De castañas emplearemos como tres cuartos de kilo, que pondremos en remojo durante un par de horitas una vez que a todas ellas le hayamos hecho una incisión en las respectivas barriguillas (fig. 1)

Por otro lado picaremos muy menudas dos buenas cebollas y tres o cuatro zanahorias (fig. 2), que llevaremos a la sartén para sofreírlas. Una vez listas las haremos habitar en el fondo de una olla exprés y que allí aguarden a las visitas.

Secaremos con papel de cocina la carne de jabalí (fig. 3), salpimentaremos y doraremos a fuego fuerte (fig. 4). Acabado lo cual, la echaremos en la olla junto con el adobo (sin el romero y el tomillo, ojo) y añadiremos hasta cubrir caldo de carne (avecrem si llevamos prisa). ¡La sal, que no se olvide la sal! Cuando el pitorro de la olla comience a silbar contaremos media horita.

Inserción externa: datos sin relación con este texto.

-- ==== Sys2Proof/Machine/Setup.lean ====
section
/-! DEFINITION. A configuration's well-formedness (00_scope.md R12) and the operation `SETUP` (70_reset_and_hazards.md R300). -/

namespace Sys2Proof.Machine

/-- `AMP = max |SINE_TABLE[i]|` (R12 (c)). -/
def Cfg.amp (table : List Sample) : Nat := table.foldl (fun a x => max a x.toInt.natAbs) 0

/-- R12 (a) for the sine table and the buffer sizes. -/
def Cfg.tableOk (cfg : Cfg) : Bool :=
  decide (1 ≤ cfg.tableBits) && decide (cfg.tableBits ≤ 16) && decide (cfg.sineTable.length = 2 ^ cfg.tableBits) &&
    decide (1 ≤ cfg.blockFrames) && decide (1 ≤ cfg.maxDigits)

/-- R12 (a) for the receiver's parameters. Any six rationals are admitted as `GZ_COEFF`, even beyond -2 .. 2: R210 and R12 bound
their distance from R201's formula nowhere, and neither does the model (DESIGN CHOICE, log entry 30). `NUMERICS` is free too. -/
def Cfg.receiverOk (cfg : Cfg) : Bool :=
  decide (1 ≤ cfg.adcBits) && decide (cfg.adcBits ≤ 16) && decide (0 < cfg.adcCenter) &&
    decide (0 ≤ cfg.silenceThreshold) && decide (1 ≤ cfg.minKpGateBlockCount) && decide (1 ≤ cfg.minDigitBlockCount) &&
    decide (1 ≤ cfg.mfInterdigitTimeout) && decide (1 ≤ cfg.mfMaxDigits)

/-- R12 (a) for the cadence durations, which may be any rational not below 0. -/
def Cfg.durationsOk (cfg : Cfg) : Bool :=
  decide (0 ≤ cfg.busyCadenceMs) && decide (0 ≤ cfg.congCadenceMs) && decide (0 ≤ cfg.ringOnMs) &&
    decide (0 ≤ cfg.ringOffMs)

/-- R12 (a), (b) for one frequency: not negative, and its tuning word fits 16 bits. -/
def freqOk (f : Q) : Bool := decide (0 ≤ f) && decide (ncoTw f ≤ 65535)

/-- R12 (c) for one pair of gains: the two scaled samples cannot sum beyond 16 bits. -/
def gainsOk (amp : Nat) (g0 g1 : Q) : Bool :=
  decide (0 ≤ g0) && decide (0 ≤ g1) && decide (((amp : Q) * g0).floor + ((amp : Q) * g1).floor ≤ 32767)

/-- R12 (a) to (c) for one call-progress tone. -/
def toneOk (amp : Nat) (t : ToneSpec) : Bool := freqOk t.f0 && freqOk t.f1 && gainsOk amp t.g0 t.g1

/-- No two entries are equal. -/
def allDistinct : List Mask → Bool
  | [] => true
  | m :: ms => ms.all (fun x => x != m) && allDistinct ms

/-- R12 (a) to (c) for the tone plan and both pair tables. -/
def Cfg.tonesOk (cfg : Cfg) : Bool :=
  let amp := Cfg.amp cfg.sineTable
  toneOk amp cfg.dial && toneOk amp cfg.busy && toneOk amp cfg.cong && toneOk amp cfg.ring &&
    gainsOk amp cfg.mfGain.g0 cfg.mfGain.g1 && gainsOk amp cfg.dtmfGain.g0 cfg.dtmfGain.g1 &&
    cfg.mfPair.all (fun p => freqOk p.fa && freqOk p.fb) && decide (cfg.dtmfPair.length = 16) &&
    cfg.dtmfPair.all (fun p => freqOk p.fa && freqOk p.fb)

/-- R12 (d): 15 rows, each of two distinct detector frequencies, with 15 distinct masks. -/
def Cfg.mfPairOk (cfg : Cfg) : Bool :=
  decide (cfg.mfPair.length = 15) &&
    cfg.mfPair.all (fun p => freqBit p.fa != 0 && freqBit p.fb != 0 && freqBit p.fa != freqBit p.fb) &&
    allDistinct (cfg.mfPair.map pairMask)

/-- A well-formed configuration (R12); the model gives no meaning to any other. -/
def Cfg.wellFormed (cfg : Cfg) : Bool :=
  Cfg.tableOk cfg && Cfg.receiverOk cfg && Cfg.durationsOk cfg && Cfg.tonesOk cfg && Cfg.mfPairOk cfg

/-- `SETUP(CFG)` (R300), with the answer of `drv_init()`: refused for an ill-formed configuration, fatal on a driver
failure. -/
def setup (cfg : Cfg) (drvInit : DrvAnswer) : Host.Outcome State Fault Refusal :=
  if Cfg.wellFormed cfg then
    match drvInit with
    | .ok => .next (State.init cfg)
    | .fail => raiseFatal (State.init cfg) .driverFailure
  else .refused .illFormedConfig

end Sys2Proof.Machine
end

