/-- The environment's own steps (R19, R63, R64, R65, R250) change its spaces and the port only; reading back gives what was written and
leaves every other element. The port and the spaces' layout are the model's (log entries 2 and 12). -/
def Obligations.EnvironmentStepsTouchNoEngine : Prop :=
  ∀ (s t : State) (inp : Input) (rest : List Input),
    running s → s.inputs = inp :: rest → (∀ r, inp ≠ .request r) → step s = .next t →
    t = { s with inputs := rest, env := t.env } ∧
    (∀ h i v, inp = .audioWrite h i v →
      t.env = { s.env with audio := t.env.audio } ∧
      Cells.read t.env.audio (handleIndex h i) = v ∧
      ∀ a, a ≠ handleIndex h i → Cells.read t.env.audio a = Cells.read s.env.audio a) ∧
    (∀ h samples, inp = .adcFill h samples →
      t.env = { s.env with adc := t.env.adc } ∧
      (∀ n, n < 320 → t.readAdc h n = samples.getD n (s.readAdc h n)) ∧
      ∀ a, (∀ n, n < 320 → a ≠ adcIndex h n) → Cells.read t.env.adc a = Cells.read s.env.adc a) ∧
    (∀ h i v, inp = .strWrite h i v →
      t.env = { s.env with str := t.env.str } ∧
      Cells.read t.env.str (handleIndex h i) = v ∧
      ∀ a, a ≠ handleIndex h i → Cells.read t.env.str a = Cells.read s.env.str a) ∧
    (∀ a b, inp = .driver a b → t.env = { s.env with drvStart := a, drvStop := b })
end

Mientras tanto iremos soasando castañas, que tras el remojo se presentan gordas y lustrosas (fig. 5). Puestas por turno en un plato, dos minutos en el microondas a toda máquina son suficientes como para que la cáscara y la piel se desprendan sin demasiado engorro.

Así peladitas (fig. 6) las añadiremos al guiso y dejaremos cocer el conjunto a olla destapada hasta reducir fluidos pero sin dejar que las castañas lleguen a deshacerse. Rectificamos de sal si es preciso. Finalmente, completaremos el estofado con un popurrí de setillas de bote (y mejor de sin bote para el que las tenga a mano) donde hay unas así naranjitas y pequeñas que están deliciosas pero que desconozco el nombre (fig. 7). Esto de las setas es más que nada para acrecentar el aire otoñal del plato, vamos.

Como guarnición nada mejor que unas patatas fritas, pero cortadas en generosas tajadas y con piel, algo así como las patatas DeLuxe del McDonald’s pero sin niños dando por culo alrededor (fig. 8)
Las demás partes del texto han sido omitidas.